Augmenting Patient Safety Surveillance In Radiation Oncology with Large Language Model-Based Root Cause Analysis
Abstract
Purpose
To evaluate the reasoning capabilities of large language models (LLMs) in performing root cause analysis (RCA) of radiation oncology incidents using narrative reports from the Radiation Oncology Incident Learning System (RO-ILS), and to assess their potential utility in supporting patient safety efforts.
Methods
We prompted four state-of-the-art LLMs, Gemini 2.5 Pro, GPT-4o, o3, and Grok 3, with the “Background and Incident Overview” sections from 19 publicly available RO-ILS cases.

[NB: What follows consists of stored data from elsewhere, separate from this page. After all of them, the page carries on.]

-- ==== Sys2Proof/Machine/Step.lean ====
section
/-!
DEFINITION. One step of the block: the command at the front of the queue, or, with none waiting, one tick of device time
(log 7).
-/

namespace Sys2Proof.Machine

/-- The command at the front of the queue acts on the state with the queue's rest; on an empty queue a tick passes.
DESIGN CHOICE (log 1). DESIGN CHOICE (log 7). -/
def step (s : State) : Host.Outcome State Fault Refusal :=
  match s.pending with
  | [] => .next s.idleTick
  | c :: cs => exec c { s with pending := cs }

/-- `s` with the command that a word spells at the front of its queue; no word spells one. DESIGN CHOICE (log 34). -/
def State.withFetchWord (s : State) (nbits w : Nat) : State :=
  match decodeTableWord nbits w with
  | some c => { s with pending := c :: s.pending }
  | none => s

end Sys2Proof.Machine
end

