-- ==== Sys2Proof/Certificates/Slice0/Obligations.lean ====
section
/-!
DEFINITION. The statements for the provers. Each says of which rules of the spec it speaks; a clause over a command says for
every state that meets its conditions that exec answers a next state, what that state holds, and what it keeps.
-/

namespace Sys2Proof.Machine

/-- Sequencer q runs, and the word at its program counter is the instruction i. -/
def Fetches (s : State) (q : Fin 16) (i : Ins) : Prop := (s.seq q).state = .running ∧ (s.fetch q).1 = some i

/-- The state in which a fetched instruction of sequencer q acts. -/
def atIssue (s : State) (q : Fin 16) : State := (s.fetch q).2.setSeq q { (s.fetch q).2.seq q with slowUnits := 0 }

/-- What an instruction that changes its own sequencer alone leaves: every other sequencer, every register field, queue,
claim, image, port and flash byte. -/
def SeqFrame (s t : State) (q : Fin 16) : Prop :=
  (∀ p, p ≠ q.val → t.seq p = s.seq p) ∧ t.regs = s.regs ∧ t.queues = s.queues ∧ t.exec = s.exec ∧ t.vtg = s.vtg
    ∧ t.pry = s.pry ∧ t.cask = s.cask ∧ t.ctl = s.ctl ∧ t.tim = s.tim ∧ t.hif = s.hif ∧ t.pending = s.pending

/-- Sequencers x and y differ in their registers, flags, program counter and waiting alone. -/
def Seq.SameBut (x y : Seq) : Prop :=
  { y with w := x.w, z := x.z, n := x.n, c := x.c, v := x.v, pc := x.pc, wait := x.wait, slowUnits := x.slowUnits } = x

/-- Every working register but Wa is unchanged. -/
def RegsBut (x y : Seq) (a : Nat) : Prop := ∀ r, r ≠ a → y.reg r = x.reg r

/-- Sequencer q has ended its program: it is idle and holds no resource. -/
def Ended (t : State) (q : Fin 16) : Prop := (t.seq q).state = .idle ∧ ∀ n, t.holds q n = false

/-- A queue that holds nothing and drops nothing: the next word begins a packet. -/
def Queue.fresh (x : Queue) : Prop := x.pkts = [] ∧ x.refuse = 0 ∧ x.discard = 0 ∧ x.taker = none

/-- Into a journal ring that holds nothing goes the one record `ws` (R79). -/
def JournalGets (s t : State) (ws : List Word) : Prop :=
  (s.queue 32).fresh → (t.queue 32).pkts.map QPkt.words = [ws]

/-- Sequencer q has ended its program with a status and a fault code: it is idle and holds no resource, its in-flight entry is
gone, and the journal gets its outcome record (R77, R79, R81). -/
def EndedBy (s t : State) (q : Fin 16) (status fault : Nat) : Prop :=
  Ended t q ∧ tabGet none t.exec.inFlight q = none
    ∧ ((s.seq q).func < 16 →
        JournalGets s t (recordWords (s.seq q).tag (s.seq q).program (s.seq q).step status q (s.seq q).func fault s.time))

/-- Every register field but those listed is unchanged. -/
def RegsExcept (s t : State) (l : List (Fld × List Nat)) : Prop :=
  ∀ f is, fldKey f is ∉ keysOf l → t.rd f is = s.rd f is

/-- Every register field but those listed, and those that the delivery of an event writes, is unchanged. -/
def RegsExceptE (s t : State) (l : List (Fld × List Nat)) : Prop :=
  ∀ f is, fldKey f is ∉ keysOf l → fldKey f is ∉ eventKeys → t.rd f is = s.rd f is


/-- The word of the table "Instruction word" with these fields (R91). -/
def insWord (op a b c m : Nat) : Nat := op * 2 ^ 18 + a * 2 ^ 14 + b * 2 ^ 10 + c * 2 ^ 6 + m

Each model was instructed to perform RCA and generate root causes, lessons learned, and suggested actions using a standardized prompt based on AAPM RCA guidelines. Model outputs were evaluated using a combination of objective semantic similarity metrics (cosine similarity via Sentence Transformer), semi-subjective assessments (precision, recall, F1-score, accuracy, hallucination rate and performance criteria including relevance, comprehensiveness, quality of justification and quality of solution), and subjective ratings (reasoning quality and overall performance) by five board-certified medical physicists.
Results
LLMs demonstrated satisfactory performance across evaluation metrics. GPT-4o achieved the highest cosine similarity (0.831), and Gemini 2.5 Pro had the highest recall (0.799) and accuracy (0.918). All models exhibited some degree of hallucination, ranging from 11% to 61%. Gemini 2.5 Pro, which outperformed all other models across performance evaluation criteria, received an overall performance rating of 4.8 out of 5 from expert reviewers. Statistically significant differences were observed among models in accuracy, hallucination rate, and subjective ratings (p < 0.05).
Conclusion
LLMs delivered promising results as assistive tools for RCA in radiation oncology, with the ability to generate relevant and accurate analyses aligned with expert expectations. LLMs may support incident analysis and contribute to quality improvement efforts to advance patient safety in clinical radiation oncology practice.